A closer look at the budgetary spending of Plateau State for the first quarter of 2024 has revealed that the state government allocated a significant sum of N3.9 billion for the purchase of motor vehicles, constituting approximately a quarter of the N16 billion budgeted for this expenditure item for the year.
This disclosure has raised questions among concerned citizens about the appropriateness of the state’s spending priorities.
However, of this amount, N3.9 billion was already spent as of the first quarter of 2024.
A closer examination of the expenditure reveals that N3.6 billion, accounting for approximately 92% of the total vehicle purchase budget, was allocated towards the procurement of various models of ‘official vehicles’.
Notably, this significant spending on vehicles occurred amidst a total capital expenditure of N8.2 billion in the first quarter of 2024.
Consequently, a substantial 47% of the state’s total capital spending during this period was dedicated to vehicle purchases, raising questions about the prioritization of capital projects in the state.
According to findings, the procurement of official vehicles, totalling N3.6 billion, was facilitated through the Office of the Secretary to the State Government. In contrast, the state’s capital expenditure allocation for other critical sectors was significantly lower, with: Ministry of Works: N22 million; Ministry of Mineral Resources: N15 million; Ministry of Water Resources and Energy: N920 million; and Health Sector: N75 million.
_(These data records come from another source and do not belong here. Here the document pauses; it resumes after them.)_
def State.writeFlm (s : State) (who : Requester) (r : RegRow) (a : Nat) (v : Word) : State :=
  let d := s.storeBits r a v
  if a = R.FLM_CTRL then (if wrote1 v F.FLM_CTRL_cnt_clear then d.after (execFlmCntClear d) else d)
  else if a = R.FLM_QUIESCE then s.after (execFlmQuiesceWrite (BitVec.ofNat 4 (wrote v F.FLM_QUIESCE_request)) s)
  else if a = R.FLM_RBADDR then d.put F.FLM_RBADDR_refused 0
  else if a = R.FLM_PORTSTAT then
    let (m, dir, j) := s.selPort
    if wrote1 v F.FLM_PORTSTAT_overrun then s.put (F.FLM_PORTSTAT_overrun.sel (portIdx m dir j)) 0 else s
  else if a = R.FLM_SLACKSEL then
    (if wrote1 v F.FLM_SLACKSEL_clear then d.after (execFlmSlackClear (Fin.ofNat 2048 (wrote v F.FLM_SLACKSEL_region)) d) else d)
  else if a = R.FLM_ERR then s.clearOn v F.FLM_ERR_fault_flag [a]
  else if a = R.FLM_ECC then (if wrote1 v F.FLM_ECC_ce_clear then d.after (execFlmEccCeClear d) else d)
  else if R.FLM_PROBE 0 ≤ a ∧ a < R.FLM_PROBE 64 then s.after (execFlmProbeEnable who (Fin.ofNat 64 ((a - R.FLM_PROBE 0) / 4)) v s)
  else d

def State.writeMport (s : State) (r : RegRow) (a : Nat) (v : Word) : State :=
  let d := s.storeBits r a v
  if a = R.MPORT_CTRL then (if wrote1 v F.MPORT_CTRL_cnt_clear then d.after (execMportCntClear d) else d)
  else if a = R.MPORT_ERR then s.clearOn v F.MPORT_ERR_flag [a]
  else d

/-- PART and TURN. -/
def State.writePart (s : State) (r : RegRow) (a : Nat) (v : Word) (env : RegEnv) : State :=
  let p : Part := Fin.ofNat 4 (a / 0x1000)
  let d := s.storeBits r a v
  if a = R.PART_QMASK p then s.after (execPartQmaskWrite p (BitVec.ofNat 4 (wrote v (F.PART_QMASK_qmask p))) s)
  else if a = R.PART_MODE p then
    (if s.running p then d else d.modPart p (fun x => { x with lossless := wrote1 v (F.PART_MODE_capture_lossless p) }))
  else if a = R.PART_VOTE p then s.after (execPartVote p (BitVec.ofNat 8 (wrote v (F.PART_VOTE_quanta p))) env.step s)
  else if a = R.TURN_CTRL p then (if wrote1 v (F.TURN_CTRL_clear p) then d.after (execTurnCtrlClear p d) else d)
  else d

def State.writeMill (s : State) (r : RegRow) (a : Nat) (v : Word) : State :=
  let m := instOf 0x1000000 0x1000 a
  let d := s.storeBits r a v
  if a = R.MILL_ECC m then
    let d := if wrote1 v (F.MILL_ECC_ue_flag m) then (d.put (F.MILL_ECC_ue_where m) 0).put (F.MILL_ECC_ue_stone m) 0 else d
    if wrote1 v (F.MILL_ECC_ce_clear m) then d.after (execMillEccCeClear (Fin.ofNat 256 m) d) else d
  else d

def State.writeDdrc (s : State) (r : RegRow) (a : Nat) (v : Word) : State :=
  let c := instOf 0x2000000 0x10000 a
  let ch : Chan := Fin.ofNat 16 c
  let d := s.storeBits r a v
  if a = R.DDRC_CTRL c then
    let d := if s.chanBusy c then d.put (F.DDRC_CTRL_en c) (s.get (F.DDRC_CTRL_en c)) else d
    let d := if s.on (F.DDRC_CTRL_en c) then d.put (F.DDRC_CTRL_fgr c) (s.get (F.DDRC_CTRL_fgr c)) else d
    if wrote1 v (F.DDRC_CTRL_train c) && s.get (F.DDRC_STATUS_state c) != 3 then d.after (execDdrcTrain ch d) else d
  else if a = R.DDRC_OWN_LO c then s.after (execDdrcOwnWrite ch false v s)
  else if a = R.DDRC_OWN_HI c then s.after (execDdrcOwnWrite ch true v s)
  else if a = R.DDRC_CE c then (if wrote1 v (F.DDRC_CE_clear c) then d.after (execDdrcCeClear ch d) else d)
  else if a = R.DDRC_UE c then s.clearOn v (F.DDRC_UE_ue_flag c) [a, R.DDRC_ERRADDR_LO c, R.DDRC_ERRADDR_HI c]
  else d

def State.writeSpk (s : State) (r : RegRow) (a : Nat) (v : Word) : State :=
  let sp := instOf 0x2200000 0x1000 a
  let k : Spoke := Fin.ofNat 16 sp
  let d := s.storeBits r a v
  if a = R.SPK_CTRL sp then s.after (execSpokeCtrlWrite k v s)
  else if a = R.SPK_LAT sp then (if wrote1 v (F.SPK_LAT_clear sp) then d.after (execSpkLatClear k d) else d)
  else if a = R.SPK_ERR sp then
    (if wrote1 v (F.SPK_ERR_flag sp) then ((d.put (F.SPK_ERR_kind sp) 0).put (F.SPK_ERR_lane sp) 0).settleHalt else d)
  else if a = R.SPK_EQ sp then
    (if 63 < wrote v (F.SPK_EQ_tx_post sp) + wrote v (F.SPK_EQ_tx_main sp) + wrote v (F.SPK_EQ_tx_pre sp) then s else d)
  else d

def State.writeLaneReg (s : State) (r : RegRow) (a : Nat) (v : Word) : State :=
  let l := instOf 0x2210000 0x100 a
  let d := s.storeBits r a v
  if a = R.LANE_STAT l ∧ wrote1 v (F.LANE_STAT_slip l) then d.after (execLaneSlip (Fin.ofNat 16 (l / 8)) (Fin.ofNat 8 l) d) else d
The capital expenditure for ministries in the economic sector totalled N1.5 billion, dwarfed by the N3.9 billion spent on vehicle purchases. This disparity is particularly concerning given the state’s alarming debt levels, which rose from N157.62 billion to N173.93 billion between June and December 2023.
Furthermore, this prioritisation of vehicle purchases over critical sectoral investments comes amidst pressing developmental challenges facing the state, highlighting a mismatch between spending and needs.
Plateau State faces stark developmental challenges, with 73% of its population lacking access to clean drinking water, 84% without access to sanitary facilities, and 52% struggling to access timely healthcare.
These alarming statistics highlight the state’s urgent need for improved basic services. Meanwhile, stakeholders are calling for a reduction in the cost of governance, emphasising the need for prioritised spending and efficient resource allocation to address these pressing issues.